Survival and beyond
Pam Nath
I used to tell people that my ancestors chose whiteness. I first heard this language from a participant in an Undoing Racism/ Community Organizing workshop facilitated by the People’s Institute for Survival and Beyond (PISAB). The phrase appealed to me because it spoke to the reality that “becoming white” was part of my ancestral history, that we had not always been white but instead, my lineage extended back beyond whiteness.
If I’m honest, the notion of my ancestors “choosing whiteness” also appealed to me because it allowed me to demonstrate a posture superior to that of my ancestors. It critiqued them as having compromised, sold out and traded away our cultural lineage for the material benefits that whiteness offered. They chose whiteness, it said, while implying that *I* would have made a different choice, done differently, done better.

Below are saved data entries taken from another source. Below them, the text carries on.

-- ==== Sys2Proof/Machine/RegsCore.lean ====
section
/-! DEFINITION. The register fields of the blocks DEV, TT, NRG, IRQ, PMC, BOOT, MNT, PAIR, transcribed from the register
tables of their chapters (DEV: R876-R883, R282; TT: R77; NRG: R126-R128; IRQ: R787; PMC: R788; BOOT: R871; MNT: R899; PAIR: R935). -/
namespace Sys2Proof.Machine

/-! ### DEV -/

/-- DEV_STATUS.hw_ready (R876-R883, R282). -/
def DEV_STATUS.hw_ready : Desc := ⟨.dev, 0x00010020, 1, 0x0, 1, 0x0, 0, 1, .ro, .fixed, 0, false⟩
/-- DEV_STATUS.fw_ready (R876-R883, R282). -/
def DEV_STATUS.fw_ready : Desc := ⟨.dev, 0x00010020, 1, 0x0, 1, 0x0, 1, 1, .ro, .fixed, 0, false⟩
/-- DEV_STATUS.hw_fault (R876-R883, R282). -/
def DEV_STATUS.hw_fault : Desc := ⟨.dev, 0x00010020, 1, 0x0, 1, 0x0, 2, 1, .ro, .fixed, 0, false⟩
/-- DEV_STATUS.crs (R876-R883, R282). -/
def DEV_STATUS.crs : Desc := ⟨.dev, 0x00010020, 1, 0x0, 1, 0x0, 3, 1, .ro, .fixed, 1, false⟩
/-- DEV_STATUS.g6_fail (R876-R883, R282). -/
def DEV_STATUS.g6_fail : Desc := ⟨.dev, 0x00010020, 1, 0x0, 1, 0x0, 4, 12, .ro, .fixed, 0, false⟩
/-- DEV_STATUS.ready_us (R876-R883, R282). -/
def DEV_STATUS.ready_us : Desc := ⟨.dev, 0x00010020, 1, 0x0, 1, 0x0, 32, 32, .ro, .fixed, 0, false⟩
/-- DEV_RESET_CAUSE.cause (R876-R883, R282). -/
def DEV_RESET_CAUSE.cause : Desc := ⟨.dev, 0x00010028, 1, 0x0, 1, 0x0, 0, 2, .ro, .fixed, 0, false⟩
/-- DEV_CTL.fw_ready (R876-R883, R282). -/
def DEV_CTL.fw_ready : Desc := ⟨.dev, 0x00010030, 1, 0x0, 1, 0x0, 0, 1, .w1s, .live, 0, false⟩
/-- DEV_CLK_STAT.osc_ok (R876-R883, R282). -/
def DEV_CLK_STAT.osc_ok : Desc := ⟨.dev, 0x00010038, 1, 0x0, 1, 0x0, 0, 1, .ro, .fixed, 0, false⟩
/-- DEV_CLK_STAT.pcie0 (R876-R883, R282). -/
def DEV_CLK_STAT.pcie0 : Desc := ⟨.dev, 0x00010038, 1, 0x0, 1, 0x0, 1, 1, .ro, .fixed, 0, false⟩
/-- DEV_CLK_STAT.pcie1 (R876-R883, R282). -/
def DEV_CLK_STAT.pcie1 : Desc := ⟨.dev, 0x00010038, 1, 0x0, 1, 0x0, 2, 1, .ro, .fixed, 0, false⟩
/-- DEV_CLK_STAT.eth0 (R876-R883, R282). -/
def DEV_CLK_STAT.eth0 : Desc := ⟨.dev, 0x00010038, 1, 0x0, 1, 0x0, 3, 1, .ro, .fixed, 0, false⟩
/-- DEV_CLK_STAT.eth1 (R876-R883, R282). -/
def DEV_CLK_STAT.eth1 : Desc := ⟨.dev, 0x00010038, 1, 0x0, 1, 0x0, 4, 1, .ro, .fixed, 0, false⟩
/-- DEV_CLK_STAT.pair (R876-R883, R282). -/
def DEV_CLK_STAT.pair : Desc := ⟨.dev, 0x00010038, 1, 0x0, 1, 0x0, 5, 1, .ro, .fixed, 0, false⟩
/-- DEV_CLK_STAT.refclk_tt (R876-R883, R282). -/
def DEV_CLK_STAT.refclk_tt : Desc := ⟨.dev, 0x00010038, 1, 0x0, 1, 0x0, 6, 1, .ro, .fixed, 0, false⟩
/-- DEV_STRAP.boot_src (R876-R883, R282). -/
def DEV_STRAP.boot_src : Desc := ⟨.dev, 0x00010040, 1, 0x0, 1, 0x0, 0, 3, .ro, .fixed, 0, false⟩
/-- DEV_STRAP.bifur0 (R876-R883, R282). -/
def DEV_STRAP.bifur0 : Desc := ⟨.dev, 0x00010040, 1, 0x0, 1, 0x0, 3, 2, .ro, .fixed, 0, false⟩
/-- DEV_STRAP.bifur1 (R876-R883, R282). -/
def DEV_STRAP.bifur1 : Desc := ⟨.dev, 0x00010040, 1, 0x0, 1, 0x0, 5, 2, .ro, .fixed, 0, false⟩
/-- DEV_STRAP.g6_vddq_sel (R876-R883, R282). -/
def DEV_STRAP.g6_vddq_sel : Desc := ⟨.dev, 0x00010040, 1, 0x0, 1, 0x0, 7, 1, .ro, .fixed, 0, false⟩
/-- DEV_ABC_CTL.law_en (R876-R883, R282). -/
def DEV_ABC_CTL.law_en : Desc := ⟨.dev, 0x00014000, 1, 0x0, 1, 0x0, 0, 9, .rw, .live, 511, false⟩
/-- DEV_ABC_CTL.period_us (R876-R883, R282). -/
def DEV_ABC_CTL.period_us : Desc := ⟨.dev, 0x00014000, 1, 0x0, 1, 0x0, 16, 16, .rw, .live, 100, false⟩
/-- DEV_ABC_COUNT.count (R876-R883, R282). -/
def DEV_ABC_COUNT.count : Desc := ⟨.dev, 0x00014040, 9, 0x8, 1, 0x0, 0, 64, .ro, .fixed, 0, false⟩
/-- DEV_ABC_LOG_STAT.held (R876-R883, R282). -/
def DEV_ABC_LOG_STAT.held : Desc := ⟨.dev, 0x000140A0, 1, 0x0, 1, 0x0, 0, 5, .ro, .fixed, 0, false⟩
/-- DEV_ABC_LOG_STAT.lost (R876-R883, R282). -/
def DEV_ABC_LOG_STAT.lost : Desc := ⟨.dev, 0x000140A0, 1, 0x0, 1, 0x0, 16, 16, .w1c, .live, 0, false⟩
/-- DEV_ABC_LOG.law (R876-R883, R282). -/
def DEV_ABC_LOG.law : Desc := ⟨.dev, 0x00014100, 1, 0x0, 1, 0x0, 0, 4, .ro, .fixed, 0, false⟩
/-- DEV_ABC_LOG.instance (R876-R883, R282). -/
def DEV_ABC_LOG.instance : Desc := ⟨.dev, 0x00014100, 1, 0x0, 1, 0x0, 8, 24, .ro, .fixed, 0, false⟩
/-- DEV_ABC_LOG.expected (R876-R883, R282). -/
def DEV_ABC_LOG.expected : Desc := ⟨.dev, 0x00014100, 1, 0x0, 1, 0x0, 64, 64, .ro, .fixed, 0, false⟩
/-- DEV_ABC_LOG.observed (R876-R883, R282). -/
def DEV_ABC_LOG.observed : Desc := ⟨.dev, 0x00014100, 1, 0x0, 1, 0x0, 128, 64, .ro, .fixed, 0, false⟩
/-- DEV_ABC_LOG.tt (R876-R883, R282). -/
def DEV_ABC_LOG.tt : Desc := ⟨.dev, 0x00014100, 1, 0x0, 1, 0x0, 192, 64, .ro, .fixed, 0, false⟩
/-- DEV_DET_COUNT.recomputed (R876-R883, R282). -/
def DEV_DET_COUNT.recomputed : Desc := ⟨.dev, 0x00014200, 1, 0x0, 1, 0x0, 0, 48, .ro, .fixed, 0, false⟩
/-- DEV_DET_COUNT.failed (R876-R883, R282). -/
def DEV_DET_COUNT.failed : Desc := ⟨.dev, 0x00014200, 1, 0x0, 1, 0x0, 48, 16, .ro, .fixed, 0, false⟩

I did not inherit from my family a strong sense of peoplehood. I grew up without stories of my ancestors. I knew that the “Nath” surname was German, and we had a German Shepherd named Kaiser, but that was about it. I didn’t know the ethnic identity of my mother’s line.
My immediate family is also not close. From my late 20s to late 30s, I had no contact with my mother or brother. My mother spent years not talking to her mother after she married my father. She hasn’t spoken with her one living brother for decades. You might even say that disconnection from family and lineage is itself a family inheritance.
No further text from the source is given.